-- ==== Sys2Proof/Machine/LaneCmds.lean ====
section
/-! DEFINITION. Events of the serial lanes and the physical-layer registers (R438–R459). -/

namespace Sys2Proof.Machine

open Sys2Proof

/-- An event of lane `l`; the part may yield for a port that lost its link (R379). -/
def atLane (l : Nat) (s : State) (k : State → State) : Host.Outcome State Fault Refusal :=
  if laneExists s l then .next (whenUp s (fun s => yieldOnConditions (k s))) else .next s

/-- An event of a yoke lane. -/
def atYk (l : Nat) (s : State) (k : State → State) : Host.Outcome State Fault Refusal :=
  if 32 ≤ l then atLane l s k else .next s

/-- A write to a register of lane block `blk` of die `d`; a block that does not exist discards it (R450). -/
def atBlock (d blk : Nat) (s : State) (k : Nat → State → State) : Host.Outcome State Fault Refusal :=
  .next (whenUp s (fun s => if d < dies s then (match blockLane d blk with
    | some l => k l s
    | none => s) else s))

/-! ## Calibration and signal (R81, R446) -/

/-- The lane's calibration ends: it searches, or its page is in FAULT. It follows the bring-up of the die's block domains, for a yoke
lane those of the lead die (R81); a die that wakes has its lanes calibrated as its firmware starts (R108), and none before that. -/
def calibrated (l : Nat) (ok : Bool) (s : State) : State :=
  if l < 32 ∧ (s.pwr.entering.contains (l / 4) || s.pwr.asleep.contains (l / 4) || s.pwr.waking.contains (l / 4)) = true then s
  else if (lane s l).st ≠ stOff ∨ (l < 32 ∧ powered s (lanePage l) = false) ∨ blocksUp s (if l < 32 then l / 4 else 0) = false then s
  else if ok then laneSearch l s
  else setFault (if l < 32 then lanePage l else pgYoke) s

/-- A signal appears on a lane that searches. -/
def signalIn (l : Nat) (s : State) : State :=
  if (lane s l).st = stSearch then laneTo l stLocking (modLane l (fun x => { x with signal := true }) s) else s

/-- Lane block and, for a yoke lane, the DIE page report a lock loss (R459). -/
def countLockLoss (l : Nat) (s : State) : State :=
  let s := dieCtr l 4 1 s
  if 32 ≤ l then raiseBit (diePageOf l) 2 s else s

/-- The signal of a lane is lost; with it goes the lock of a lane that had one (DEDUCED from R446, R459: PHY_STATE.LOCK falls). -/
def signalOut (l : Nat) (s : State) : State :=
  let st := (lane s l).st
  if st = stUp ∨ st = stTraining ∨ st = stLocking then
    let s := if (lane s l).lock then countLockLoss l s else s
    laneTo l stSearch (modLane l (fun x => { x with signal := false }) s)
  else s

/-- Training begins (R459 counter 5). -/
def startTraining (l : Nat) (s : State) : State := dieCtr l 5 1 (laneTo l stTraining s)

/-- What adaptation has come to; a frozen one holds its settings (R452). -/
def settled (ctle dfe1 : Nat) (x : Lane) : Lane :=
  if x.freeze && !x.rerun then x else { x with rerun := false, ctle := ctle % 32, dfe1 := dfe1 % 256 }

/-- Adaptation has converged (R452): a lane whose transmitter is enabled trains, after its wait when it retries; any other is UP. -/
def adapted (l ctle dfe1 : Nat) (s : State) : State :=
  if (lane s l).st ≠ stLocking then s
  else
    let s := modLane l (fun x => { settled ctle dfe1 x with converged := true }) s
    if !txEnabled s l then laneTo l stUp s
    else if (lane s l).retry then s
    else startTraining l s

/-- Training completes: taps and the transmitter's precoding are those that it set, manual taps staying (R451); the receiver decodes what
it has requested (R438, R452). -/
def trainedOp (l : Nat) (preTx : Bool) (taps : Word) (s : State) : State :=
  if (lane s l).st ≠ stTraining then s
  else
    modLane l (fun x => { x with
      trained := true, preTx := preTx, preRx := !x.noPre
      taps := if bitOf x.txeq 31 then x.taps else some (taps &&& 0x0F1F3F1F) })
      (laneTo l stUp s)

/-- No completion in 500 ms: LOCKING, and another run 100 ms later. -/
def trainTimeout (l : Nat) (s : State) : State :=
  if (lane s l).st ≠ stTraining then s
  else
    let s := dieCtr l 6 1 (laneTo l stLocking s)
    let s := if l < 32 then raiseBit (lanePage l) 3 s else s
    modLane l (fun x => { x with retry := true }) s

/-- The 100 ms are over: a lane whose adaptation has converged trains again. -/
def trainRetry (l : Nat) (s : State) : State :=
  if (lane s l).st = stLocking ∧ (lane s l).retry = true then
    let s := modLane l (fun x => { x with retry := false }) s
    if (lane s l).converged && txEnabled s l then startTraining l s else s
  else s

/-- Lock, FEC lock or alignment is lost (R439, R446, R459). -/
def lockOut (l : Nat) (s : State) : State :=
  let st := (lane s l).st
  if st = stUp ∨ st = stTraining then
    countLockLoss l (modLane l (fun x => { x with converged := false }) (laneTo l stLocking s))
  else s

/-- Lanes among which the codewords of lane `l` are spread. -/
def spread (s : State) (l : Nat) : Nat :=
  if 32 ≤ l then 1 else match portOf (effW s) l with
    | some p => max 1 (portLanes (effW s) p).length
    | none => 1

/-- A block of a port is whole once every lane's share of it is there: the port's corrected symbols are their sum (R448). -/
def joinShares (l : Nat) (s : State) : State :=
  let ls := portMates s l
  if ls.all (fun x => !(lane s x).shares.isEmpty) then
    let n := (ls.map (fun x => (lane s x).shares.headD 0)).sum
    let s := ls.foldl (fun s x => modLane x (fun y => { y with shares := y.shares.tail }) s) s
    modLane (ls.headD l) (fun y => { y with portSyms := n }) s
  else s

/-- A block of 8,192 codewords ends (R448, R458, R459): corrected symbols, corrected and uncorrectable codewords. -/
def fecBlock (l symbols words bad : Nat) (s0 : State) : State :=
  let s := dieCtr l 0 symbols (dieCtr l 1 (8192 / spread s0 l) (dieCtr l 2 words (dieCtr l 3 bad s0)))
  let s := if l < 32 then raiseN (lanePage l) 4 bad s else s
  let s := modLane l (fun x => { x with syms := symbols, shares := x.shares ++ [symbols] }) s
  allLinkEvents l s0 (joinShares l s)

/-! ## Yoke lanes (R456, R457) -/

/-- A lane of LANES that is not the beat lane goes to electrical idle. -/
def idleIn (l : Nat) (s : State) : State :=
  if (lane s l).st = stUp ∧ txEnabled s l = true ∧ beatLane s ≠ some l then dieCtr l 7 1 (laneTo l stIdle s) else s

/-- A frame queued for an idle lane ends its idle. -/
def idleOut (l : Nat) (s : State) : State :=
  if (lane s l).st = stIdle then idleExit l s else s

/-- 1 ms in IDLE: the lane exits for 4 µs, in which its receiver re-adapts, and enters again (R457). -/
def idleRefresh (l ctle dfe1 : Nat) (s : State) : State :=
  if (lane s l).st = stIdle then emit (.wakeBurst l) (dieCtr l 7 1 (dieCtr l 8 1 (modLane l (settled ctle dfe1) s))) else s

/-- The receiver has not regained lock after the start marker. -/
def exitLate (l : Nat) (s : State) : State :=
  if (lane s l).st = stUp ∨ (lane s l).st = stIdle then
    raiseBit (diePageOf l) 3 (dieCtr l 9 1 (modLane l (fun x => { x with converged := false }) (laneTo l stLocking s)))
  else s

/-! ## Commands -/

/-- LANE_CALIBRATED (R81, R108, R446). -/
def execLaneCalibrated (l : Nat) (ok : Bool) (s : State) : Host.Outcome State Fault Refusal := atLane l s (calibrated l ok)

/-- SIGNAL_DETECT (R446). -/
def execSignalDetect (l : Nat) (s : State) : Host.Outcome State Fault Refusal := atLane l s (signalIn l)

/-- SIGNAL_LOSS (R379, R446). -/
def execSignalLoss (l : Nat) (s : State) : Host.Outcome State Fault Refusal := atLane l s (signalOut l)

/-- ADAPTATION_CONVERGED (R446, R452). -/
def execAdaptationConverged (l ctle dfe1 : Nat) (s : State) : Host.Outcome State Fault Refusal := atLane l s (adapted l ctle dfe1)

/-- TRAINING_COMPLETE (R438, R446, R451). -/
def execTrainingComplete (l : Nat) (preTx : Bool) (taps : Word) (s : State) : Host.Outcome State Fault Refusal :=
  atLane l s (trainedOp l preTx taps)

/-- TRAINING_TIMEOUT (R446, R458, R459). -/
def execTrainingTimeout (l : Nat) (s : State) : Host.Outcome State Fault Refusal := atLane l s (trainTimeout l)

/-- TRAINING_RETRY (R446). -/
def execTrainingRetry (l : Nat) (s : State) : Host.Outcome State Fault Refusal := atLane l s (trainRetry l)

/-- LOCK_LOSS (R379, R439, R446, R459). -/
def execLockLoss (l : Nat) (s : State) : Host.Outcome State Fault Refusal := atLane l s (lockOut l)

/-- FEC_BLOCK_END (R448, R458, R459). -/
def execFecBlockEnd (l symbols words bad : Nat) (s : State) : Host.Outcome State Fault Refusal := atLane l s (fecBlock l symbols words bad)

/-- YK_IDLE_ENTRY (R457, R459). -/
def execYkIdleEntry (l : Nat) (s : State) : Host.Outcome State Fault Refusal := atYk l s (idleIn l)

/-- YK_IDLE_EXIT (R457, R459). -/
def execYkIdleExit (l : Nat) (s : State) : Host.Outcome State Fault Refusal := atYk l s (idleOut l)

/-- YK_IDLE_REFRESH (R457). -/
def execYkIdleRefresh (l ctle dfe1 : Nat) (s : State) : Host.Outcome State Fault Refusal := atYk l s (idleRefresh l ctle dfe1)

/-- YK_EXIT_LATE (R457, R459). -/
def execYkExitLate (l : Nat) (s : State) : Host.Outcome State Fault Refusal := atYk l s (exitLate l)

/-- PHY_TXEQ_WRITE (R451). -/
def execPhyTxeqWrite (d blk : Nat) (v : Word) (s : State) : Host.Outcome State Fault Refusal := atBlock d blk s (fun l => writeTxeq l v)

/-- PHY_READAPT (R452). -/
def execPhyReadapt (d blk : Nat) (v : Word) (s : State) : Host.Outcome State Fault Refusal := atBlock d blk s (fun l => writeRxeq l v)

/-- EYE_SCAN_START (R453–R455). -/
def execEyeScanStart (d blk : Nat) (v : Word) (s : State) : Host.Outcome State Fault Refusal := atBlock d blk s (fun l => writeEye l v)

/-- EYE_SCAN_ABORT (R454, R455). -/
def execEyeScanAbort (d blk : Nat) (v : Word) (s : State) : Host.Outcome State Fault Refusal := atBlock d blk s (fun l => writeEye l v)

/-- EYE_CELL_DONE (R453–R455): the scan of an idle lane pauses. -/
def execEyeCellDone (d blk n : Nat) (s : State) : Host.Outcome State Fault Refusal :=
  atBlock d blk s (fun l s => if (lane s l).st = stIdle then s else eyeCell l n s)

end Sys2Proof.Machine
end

= = = = =

### PROMPT
Copy all lines from the data above that contain the word "stSearch".

### SOLUTION
  if (lane s l).st = stSearch then laneTo l stLocking (modLane l (fun x => { x with signal := true }) s) else s
    laneTo l stSearch (modLane l (fun x => { x with signal := false }) s)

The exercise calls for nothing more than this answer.